Last January, after President Obama announced he would not be expanding the kind of traditional, typical conscience exemptions regarding the HHS contraception mandate, for a brief period in time, most Catholic commentators were united in opposition. From E. J. Dionne and Chris Matthews on the left to Pat Buchanan and Ross Douthat on the right, Catholic voices spoke loudly and clearly that the government had over-stepped. Part of the reaction was tribal, to be sure, but most of it was rooted in Catholic sensibilities that date back to the Reformation. We could not understand how the government could differentiate between a Catholic parish and a Catholic university, labeling the former religiously exempt and the latter essentially secular for purposes of this law, in part because we held, contra the Reformers, that faith and reason must work together. We refused to accept a similar differentiation between the Church’s charitable and healing ministries and our parishes because we held, contra the Reformers, that faith and works must go hand in hand. We perceived, not always clearly, that the government was adopting an idea of what religion is that does not conform to our understanding of what religion is, and this was especially true of those of us on the left for whom the social justice ministries and the healing ministries of our Church touch a deep spiritual chord. They bring Matthew 25 alive. I suspect the White House was surprised by the reaction, but that only shows how little this White House understands Catholics.

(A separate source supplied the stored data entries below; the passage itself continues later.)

-- ==== Sys2Proof/Machine/Issue.lean ====
section
/-! DEFINITION. The issue of a stitcher's instruction: when it may issue, the position at which it does, what every
issue does, and its stalls (04_stitchers.md R95, R100, R104, R113, R114). -/

namespace Sys2Proof.Machine

/-- What the issue of an instruction waits for and takes. -/
structure Gate where
  /-- The scoreboard's keys of the sources it reads. -/
  srcs : List Nat
  /-- Cycles of issue it occupies (Table 7). -/
  occupy : Nat := 1
  /-- Cycles until the transcendental unit accepts its next instruction; 0: the unit is not used. -/
  unit : Nat := 0
  /-- No issue before this position. -/
  notBefore : Nat := 0
  /-- It stalls: the ST_STATUS.state code and, for a send, the channel entry. -/
  wait : Option (Nat × Option Nat) := none
  /-- The stall is a refusal at a clocked-down half (08_cord_mesh_and_spine.md R219). -/
  refused : Bool := false
  deriving DecidableEq, Repr

/-- The stitcher is in a firing and executes instructions: used, sealed, in no reset, not stopped, its quire not
paused for a late page (R95, R110, R111, R114, 07_catchword_paging.md R179). -/
def State.executes (s : State) (u : StId) : Bool :=
  let x := s.st u
  decide (s.f (sb u) F.ST_STATUS_used = 1) && decide (s.f (sb u) F.ST_STATUS_sealed = 1) && x.firing.isSome &&
    !x.inReset && !x.stopped && !(s.qu u.quire).inReset && (s.qu u.quire).duePause.isNone

/-- The next instruction of the stitcher is `i`. -/
def State.mayIssue (s : State) (u : StId) (i : Instr) : Bool :=
  s.executes u && decide (decodeWord u ((s.st u).progWord (s.st u).pc) = some i)

/-- The position of issue: in order, every source ready, the unit free (R104). -/
def Stitcher.issueAt (x : Stitcher) (g : Gate) : Nat :=
  (g.srcs.map (spGet 0 x.score)).foldl max
    (max (max x.nextAt g.notBefore) (if g.unit = 0 then 0 else x.unitAt))

/-- What every issue does: ST_PC shows the instruction and counts it, the program counter advances. -/
def State.issued (s : State) (u : StId) (g : Gate) (t : Nat) : State :=
  let x := s.st u
  let s := s.setSt u { x with pc := (x.pc + 1) % 1024, nextAt := t + g.occupy, stall := none,
                              issues := (x.pc, t) :: x.issues,
                              unitAt := if g.unit = 0 then x.unitAt else t + g.unit }
  (s.setF (sb u) F.ST_PC_pc x.pc).setF (sb u) F.ST_PC_count (s.f (sb u) F.ST_PC_count + 1)

/-- A stall: the stitcher's state shows it, from the position at which it began. -/
def State.stallOn (s : State) (u : StId) (g : Gate) (code : Nat) (ch : Option Nat) : State :=
  s.updSt u (fun x =>
    let new : Stall := { state := code, since := x.issueAt g, ch := ch, from_ := x.issueAt g, refused := g.refused, fired := false }
    { x with stall := match x.stall with
      | some w => if w.state = code then some w else some new
      | none => some new })

/-- The mark of the program memory word at an address (R113). -/
def Stitcher.progErr (x : Stitcher) (pc : Nat) : Nat := spGet 0 x.memErr (2048 + pc / 2)

/-- A single-bit error at the fetch is corrected and counted (R113). -/
def State.fetchFix (s : State) (u : StId) : State :=
  if (s.st u).progErr (s.st u).pc = 1 then s.incF (sb u) F.ST_ECC_corrected else s

/-- The firing's handler and tag. -/
def Stitcher.handlerTag (x : Stitcher) : List Nat :=
  match x.firing with
  | some f => [f.handler, f.tag]
  | none => [0, 0]

/-- The issue of instruction `i`: without its occasion nothing changes; a 257th instruction and an uncorrectable program
word are firing faults (R95, R113, R114); a stall leaves it to be issued again. `body` is its own effect, with the
position of issue and its address. -/
def State.issue (s : State) (u : StId) (i : Instr) (g : Gate) (body : State → Nat → Nat → State) : Out :=
  let x := s.st u
  if s.mayIssue u i = false then .next s
  else if 256 ≤ s.f (sb u) F.ST_PC_count then .next (s.firingFault u 4 (x.issueAt g) x.handlerTag)
  else if x.progErr x.pc = 2 then .next (s.firingFault u 2 (x.issueAt g) [1, 4 * x.pc])
  else match g.wait with
    | some w => .next (s.stallOn u g w.1 w.2)
    | none => .next (body ((s.fetchFix u).issued u g (x.issueAt g)) (x.issueAt g) x.pc)

end Sys2Proof.Machine
end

As we all know, the unity within the Catholic fold did not last. First, President Obama announced an accommodation that has proven not to work out in the details, a fact that those Catholics who embraced the accommodation need to acknowledge and be more vocal about. Second, Rush Limbaugh called Sandra Fluke, the Georgetown University Law student who testified that she wanted contraception covered by her Catholic school, “a slut” giving credence to the idea that the GOP was engaged in a “war on women.” The GOP House leadership, of which Cong. Paul Ryan is a member, pulled the Fortenberry Bill which would have changed the mandate as the poll numbers tanked.
One other thing changed in February. The USCCB, which had long insisted on an individual exemption from the mandate for employers whose businesses really are secular, now made that point a more dominant theme. Thus was born the issue of “Taco Bell.” At the time, I said that, while I am sympathetic to the idea that individuals should enjoy broad conscience protections, certainly they have a higher bar to cross to claim such an exemption when compared to an explicitly religious institution. And, I worried that if we went to the mat for an individual exemption for anyone, we would lose our united focus on the need to protect the rights of our religious institutions. I also expressed the worry that in a culture that equates conscience with whim, any focus on individual conscience rights would unintentionally feed the beast of relativism in our culture. Nonetheless, I confess, the issue worried me.
And, the issue of an individual exemption clearly worried the USCCB. You can simple compare the statements of different bishops. For example, at the start of the Fortnight for Freedom, Archbishop William Lori spoke powerfully in favor of the individual exemption. At the Mass closing the Fortnight, Archbishop Charles Chaput did not mention it. I remained unsatisfied with my own position and the unsatisfaction grew when a bishop told me he had received many letters from Catholic businesspeople asking him how they should respond to the mandate, could they in good conscience comply? I did not know what the bishop should say to such a query.
Then, it hit me. Chief Justice John Roberts to the rescue. In his minority, but controlling, opinion upholding the Affordable Care Act, out of which the HHS mandate grew, Roberts held that the ACA is constitutional under Congress’ taxing authority. To be sure, Roberts was addressing the other mandate, the individual mandate requiring everyone to purchase insurance, not the HHS mandate. But, in upholding the entire law as an exercise of Congress’ power to tax, Roberts provided Catholic business owners a means to assuage their consciences. Taxes do not constitute formal cooperation with evil. We all paid for the Iraq war with our taxes, no matter what we thought of the morality of that war. Indeed on the specific issue of contraception, we all pay for it through our taxes which go to fund Title X programs that provide contraception. So, if the mandate is considered a tax, then I think individual businesspeople, the woman who owns that Taco Bell and the Board at EWTN, can all pay for the contraception coverage in their insurance plans without fearing that they have sold out their faith. People who oppose the mandate are free to challenge it as bad public policy. They are free to sue. But, I think the religious liberty argument went out the window, as soon as Roberts opened the door to understanding the ACA’s mandates as taxes.
I hope the bishops will think about this. If they were to drop their insistence on an individual exemption, it will be much easier to win a broader exemption for our religious institutions. Fairly or not, some people believed the USCCB was “moving the goalposts” in February and certainly the White House became convinced that there was little or nothing they could do that would satisfy the bishops. Those who see Obama as the Great Satan, of course, will miss the opportunity to fight another battle in the culture wars, but I think most bishops detest the kind of political involvement that they have found themselves in. I believe them when they say they did not go looking for this fight. I also commend them for not backing down from this fight. But, in the great tradition of casuistry, we should also work out, in the “tangle of our minds,” as St. Thomas More put it, a way to fix the problem and Chief Justice Roberts has offered us a way to fix part of the problem. We should take it.